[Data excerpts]
-- ==== Sys2Proof/Machine/Sequencer.lean ====
section
/-! DEFINITION. The round sequencer (46_cipher_controller.md sections 2 and 4): its phases, its working registers (R14), what
each phase does (R138), and the whole sequence as one pure function, which R14 allows. -/

namespace Sys2Proof.Machine

/-- The position `PHASE` of the sequencer (R14, R143). A round index is at most 6 (R31). -/
inductive Phase where
  /-- Sample and derive the key roles. -/
  | s0
  /-- Input whitening. -/
  | s1
  /-- Forward round `i`. -/
  | s2 (i : Fin 7)
  /-- Centre forward round. -/
  | s3
  /-- Reflection. -/
  | s4
  /-- Centre backward round. -/
  | s5
  /-- Backward round `i`. -/
  | s6 (i : Fin 7)
  /-- Output whitening. -/
  | s7
  deriving DecidableEq, Repr

/-- The working registers of one command, and its answer (R14, R50). -/
structure Work where
  /-- `IS`, the block being transformed. -/
  is : Word
  /-- `TK`, the running tweak. -/
  tk : Word
  /-- `OA`, `OB`, `RK`, `PK`. -/
  keys : Keys
  /-- `OUT`, the response. -/
  out : Word
  deriving DecidableEq, Repr

/-- The working registers before step S0, where they hold no value (R14): the free value of log entry 5. -/
def unsetWork : Work where
  is := Config.workBefore
  tk := Config.workBefore
  keys := ⟨Config.workBefore, Config.workBefore, Config.workBefore, Config.workBefore⟩
  out := Config.workBefore

/-- The round indices `0 .. n-1`, in order (R138 steps S2.i and S6.i). -/
def roundIndices (n : BitVec 3) : List (Fin 7) :=
  [0, 1, 2, 3, 4, 5, 6].take n.toNat

/-- The phases of a command with `ROUNDS = n`, in order (R143). -/
def phases (n : BitVec 3) : List Phase :=
  [.s0, .s1] ++ (roundIndices n).map .s2 ++ [.s3, .s4, .s5] ++ (roundIndices n).reverse.map .s6 ++ [.s7]

/-- What one phase does to the working registers (R138). -/
def runPhase (q : Request) (w : Work) : Phase → Work
  | .s0 => { w with keys := keysForDirection q.w0 q.k0 q.dir }
  | .s1 => { w with is := q.x ^^^ w.keys.oa, tk := q.t }
  | .s2 i => { w with
      is := forward q.sbox w.is (w.keys.pk ^^^ w.tk ^^^ roundConstant i) i.val
      tk := forwardUpdateKey w.tk }
  | .s3 => { w with is := forward q.sbox w.is (w.keys.ob ^^^ w.tk) 1 }
  | .s4 => { w with is := pseudoReflect w.is w.keys.rk }
  | .s5 => { w with is := backward q.sbox w.is (w.keys.oa ^^^ w.tk) 1 }
  | .s6 i =>
      let tk := backwardUpdateKey w.tk
      { w with is := backward q.sbox w.is (w.keys.pk ^^^ tk ^^^ roundConstant i ^^^ alpha) i.val, tk := tk }
  | .s7 => { w with out := w.is ^^^ w.keys.ob }

/-- The phases of a list, run in order on given working registers. -/
def runPhases (q : Request) (ps : List Phase) (w : Work) : Work :=
  ps.foldl (runPhase q) w

/-- `sequence` (R138): the response of the cipher command `q`. -/
def sequence (q : Request) : Word :=
  (runPhases q (phases q.rounds) unsetWork).out

end Sys2Proof.Machine
end

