-- ==== Sys2Proof/Machine/Step.lean ====
section
/-! DEFINITION. One step: the block takes the oldest event of the host and performs it completely (R38, R45). -/

namespace Sys2Proof.Machine

/-- One step. A command is decoded and executed; reset is applied between commands (R182); with no event presented the
registers keep their values (R12) and there is no response (DESIGN CHOICE, log entry 11). -/
def step (s : State) : Host.Outcome State Fault Refusal :=
  match takeEvent s with
  | none => .next (noResponse s)
  | some (.command p, s') => exec (decode p) s'
  | some (.reset, s') => .next (resetInstance s')

/-- The state with one command presented on the command port, so that the very next step runs it (log entry 4). -/
def State.withFetchWord (s : State) (nbits w : Nat) : State :=
  presentEvent (.command (portsOfNat nbits w)) s

end Sys2Proof.Machine
end

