-- ==== Sys2Proof/Tests/Slice0.lean ====
section
/-! SUPPORT. The model's own tests, against the examples and tables of spec/, and a witness for the hypotheses of each statement. -/

namespace Sys2Proof.Tests

open Machine

/-- A small state: given registers, an empty input. -/
def configured (rounds : BitVec 3) (sbox : BitVec 2) : State where
  rounds := rounds
  sbox := sbox
  response := none
  input := []

/-- The source's operands (95_test_vectors.md section 1.1) as a request. -/
def sourceRequest (dir : Direction) (x : Word) (rounds : BitVec 3) (sbox : BitVec 2) : Request where
  dir := dir
  x := x
  t := Source.testTweak
  w0 := Source.testW0
  k0 := Source.testK0
  rounds := rounds
  sbox := sbox

/-! ## Well-formedness: there is no ill-formed term, since every operand value is legal (R51) -/

theorem test_every_operand_value_is_well_formed (i : Instr) : i.wellFormed = true := by
  cases i <;> rfl

/-! ## Decoding: ports and bits written out from R47, R48 and 30_encoding.md section 4 -/

theorem test_decode_enc :
    decode ⟨0b00#2, 0x1#64, 0x2#64, 0x3#64, 0x4#64, 0xFFFFFFFF#32⟩ = .enc 0x1#64 0x2#64 0x3#64 0x4#64 := by decide

theorem test_decode_dec :
    decode ⟨0b01#2, 0x1#64, 0x2#64, 0x3#64, 0x4#64, 0xFFFFFFFF#32⟩ = .dec 0x1#64 0x2#64 0x3#64 0x4#64 := by decide

theorem test_decode_setrounds :
    decode ⟨0b10#2, 0x1#64, 0x2#64, 0x3#64, 0x4#64, 0xFFFFFFFF#32⟩ = .setrounds 0xFFFFFFFF#32 := by decide

theorem test_decode_setsbox :
    decode ⟨0b11#2, 0x1#64, 0x2#64, 0x3#64, 0x4#64, 0x00000009#32⟩ = .setsbox 0x00000009#32 := by decide

theorem test_table_word_of_dec : decodeTableWord 8 0b00000001 = some (.dec 0 0 0 0) := by decide

theorem test_port_bits_of_setrounds :
    decodeBits (0x00000005#32 ++ 0#64 ++ 0#64 ++ 0#64 ++ 0#64 ++ 0b10#2) = .setrounds 0x00000005#32 := by decide +kernel

/-! ## ENC: the source's vector for SBOX 2, ROUNDS 5, and two rows of the trace of 95_test_vectors.md section 3.1 -/

theorem test_enc_source_vector :
    sequence (sourceRequest .encrypt Source.testBlock 5 2) = 0xC003B93999B33765 := by decide +kernel

theorem test_enc_trace_after_forward_rounds :
    (runPhases (sourceRequest .encrypt Source.testBlock 5 2) ((phases 5).take 7) unsetWork).is = 0xA016FB0E39F9E12F ∧
    (runPhases (sourceRequest .encrypt Source.testBlock 5 2) ((phases 5).take 7) unsetWork).tk = 0x3A45016CCCFAAFF8 := by
  decide +kernel

/-! ## DEC: the source's vector for SBOX 0, ROUNDS 7, and a row of the trace of section 3.2 -/

theorem test_dec_source_vector :
    sequence (sourceRequest .decrypt 0xBCAF6C89DE930765 7 0) = Source.testBlock := by decide +kernel

theorem test_dec_trace_after_reflection :
    (runPhases (sourceRequest .decrypt 0xC003B93999B33765 5 2) ((phases 5).take 9) unsetWork).is = 0xC59CE818F8EB51CE := by
  decide +kernel

/-! ## SETROUNDS and SETSBOX: program P3 of 95_test_vectors.md section 5 -/

theorem test_setrounds_zero : exec (.setrounds 0x00000000#32) State.reset = .next (configured 1 2) := rfl

theorem test_setrounds_hundred : exec (.setrounds 0x00000064#32) (configured 1 2) = .next (configured 7 2) := rfl

theorem test_setsbox_nine : exec (.setsbox 0x00000009#32) (configured 1 0) = .next (configured 1 2) := rfl

theorem test_setsbox_minus_three : exec (.setsbox 0xFFFFFFFD#32) (configured 7 2) = .next (configured 7 0) := rfl

/-! ## The mixing matrix (R79 (f), R92) -/

/-- The example of 42_cell_algebra.md section 2, and back again by the same `mixColumns`. -/
theorem test_mixColumns_undoes_itself :
    cellsToText (mixColumns (textToCells 0x0123456789ABCDEF) mixMatrix) = 0x37BF26AE159D048C ∧
      cellsToText (mixColumns (textToCells 0x37BF26AE159D048C) mixMatrix) = 0x0123456789ABCDEF := by
  decide +kernel

/-! ## Reset as an event (R180): the registers, whatever they held -/

theorem test_reset_event :
    step { configured 1 0 with input := [.reset] } = .next (configured 5 2) := rfl
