-- ==== Sys2Proof/Syntax.lean ====
section
/-! DEFINITION. The commands the block takes, one constructor for each row of the opcode table, with their operands. -/

namespace Sys2Proof

/-- Where an access to the package's registers comes from (R31, R215, R545): a host core of the 144, a request over PCI Express on X0
or X1, an engine on a die, or a fabric request naming its source location. -/
inductive Source where
  | core (g : Fin 144)
  | pcie (x : Fin 2)
  | engine (die : Fin 32)
  | fabric (loc : Fin 262144)
  deriving DecidableEq, Repr

/-- A package-network packet (R27, R28): source and destination die, an identity by which order can be told, its bytes. -/
structure NetPacket where
  src : Fin 32
  dst : Fin 32
  id : Nat
  bytes : List Byte
  deriving DecidableEq, Repr

/-- A parity error found on a link as a packet crosses it: direction and lane (R30, Table 14-1). -/
structure ParityHit where
  dir : Fin 4
  lane : Fin 528
  deriving DecidableEq, Repr

/-- A failed check of a unit: its unit code (R478), its error kind and the row concerned (Table 03-10). -/
structure CheckFail where
  unit : Nat
  kind : Nat
  row : Nat
  deriving DecidableEq, Repr

/-- A parity error in the dispatcher's two copies, met by the step (R479). -/
inductive CopyError where
  /-- one copy of a flag or sequence number fails -/
  | oneCopy
  /-- both copies of a flag or sequence number fail -/
  | bothCopies
  /-- a journal entry or running record fails -/
  | journal
  deriving DecidableEq, Repr

/-- Who sends a memory request (R306). -/
inductive MemAgent where
  | descriptor (q : Fin 64)
  | dispatcher (ctx : Fin 8)
  | core (g : Fin 144)
  | fabric (loc : Fin 262144)
  | outside (x : Fin 2)
  deriving DecidableEq, Repr

/-- A memory request of at most one line (R289, R291), with the bytes of its stripe that are found to fail parity as physical byte codes, and
whether a byte of it fails parity in its controller's request and data buffers (R292, Table 14-1). -/
structure MemReq where
  agent : MemAgent
  addr : Nat
  write : Option (List Byte)
  len : Nat
  badBytes : List Nat
  buffer : Bool
  deriving DecidableEq, Repr

/-- Operations of a host core (R330 to R338): `load` extends the sign and `loadu` does not; `fload` and `fstore` are the float registers'; `fetch` reads
an instruction; `evict` takes a line out of the caches; `insn` runs an instruction word of the base; `interrupt` takes a pending interrupt. -/
inductive HostOp where
  | load | loadu | store | fload | fstore | amoAdd | amoSwap | amoAnd | amoOr | amoXor | amoMin | amoMax | amoMinu | amoMaxu | lr | sc
  | cboClean | cboInval | cboFlush | cboZero | evict | fetch
  | insn (word : BitVec 32)
  | interrupt
  deriving DecidableEq, Repr

/-- A host core's access: operation, address, bytes, register data, the destination register, the data an I/O window returns, a host error met on the
way as a kind of Table 09-12 with its unit, and the address of the instruction. The address is virtual where the core translates. -/
structure HostAccess where
  op : HostOp
  va : Nat
  size : Nat
  data : Nat
  rd : Fin 32
  device : Nat
  error : Option (Nat × Nat)
  pc : Nat
  deriving DecidableEq, Repr

/-- A host error that a QVX instruction meets: a kind of Table 09-12, its unit, and the element whose access meets it. -/
structure ElemError where
  kind : Nat
  unit : Nat
  elem : Nat
  deriving DecidableEq, Repr

/-- The operand fields of a QVX instruction (Table 09-5); what F4 says beside the operation (Table 09-9) stands with the command. `res` says that the code
is one that the tables mark reserved; `pc` is the instruction's address. -/
structure QvxFields where
  e : Fin 4
  z : Bool
  pg : Fin 8
  vs2 : Fin 32
  vs1 : Fin 32
  vd : Fin 32
  res : Bool
  pc : Nat
  error : Option ElemError
  deriving DecidableEq, Repr

/-- A fabric packet as it arrives: header bytes, payload, check value (Table 10-6). -/
structure RawPacket where
  header : List Byte
  payload : List Byte
  check : Nat
  deriving DecidableEq, Repr

/-- What a port finds in a frame (R374). -/
inductive FrameOutcome where
  | clean | corrected | uncorrectable (lane : Fin 4)
  deriving DecidableEq, Repr

/-- A message of a tree broadcast as it reaches a member (R532 to R534): the block-digest table with the originator's bitmap; a block; a member attaching with its table's
CRC and the block it asks for; an acknowledgement of the blocks up to a number; the refusal of an attachment whose CRC differs. -/
inductive BcastMsg where
  | table (bitmap : Nat) (bytes : List Byte)
  | block (index : Nat) (data : List Byte)
  | attach (member crc next : Nat)
  | ack (member next : Nat)
  | mismatch
  deriving DecidableEq, Repr

/-- The end of a solve's return on an Anvil (R252, R283): a check that fails in it. -/
structure SolveReturn where
  anvil : Fin 4
  fail : Option CheckFail
  deriving DecidableEq, Repr

/-- What fails in a cold start (R629, R630): stacks that fail training three times, and boot attempts in a row, from the next-boot slot's first, that
find the two reads of the image different, or an image loaded into a die different from the verified copy. -/
structure BootFails where
  failed : List Nat
  misreads : Nat
  deriving DecidableEq, Repr

/-- What standby power finds (R487, R629): retirement records rebuilt from the units' own, as die and unit, where the stored ones are lost; boot
attempts in a row that misread the image. -/
structure PowerUp where
  rebuilt : Option (List (Nat × Nat))
  misreads : Nat
  deriving DecidableEq, Repr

TASK DETAILS →
Return each full line of the entries that contains the word "header".

EXERCISE OUTPUT →
/-- A fabric packet as it arrives: header bytes, payload, check value (Table 10-6). -/
  header : List Byte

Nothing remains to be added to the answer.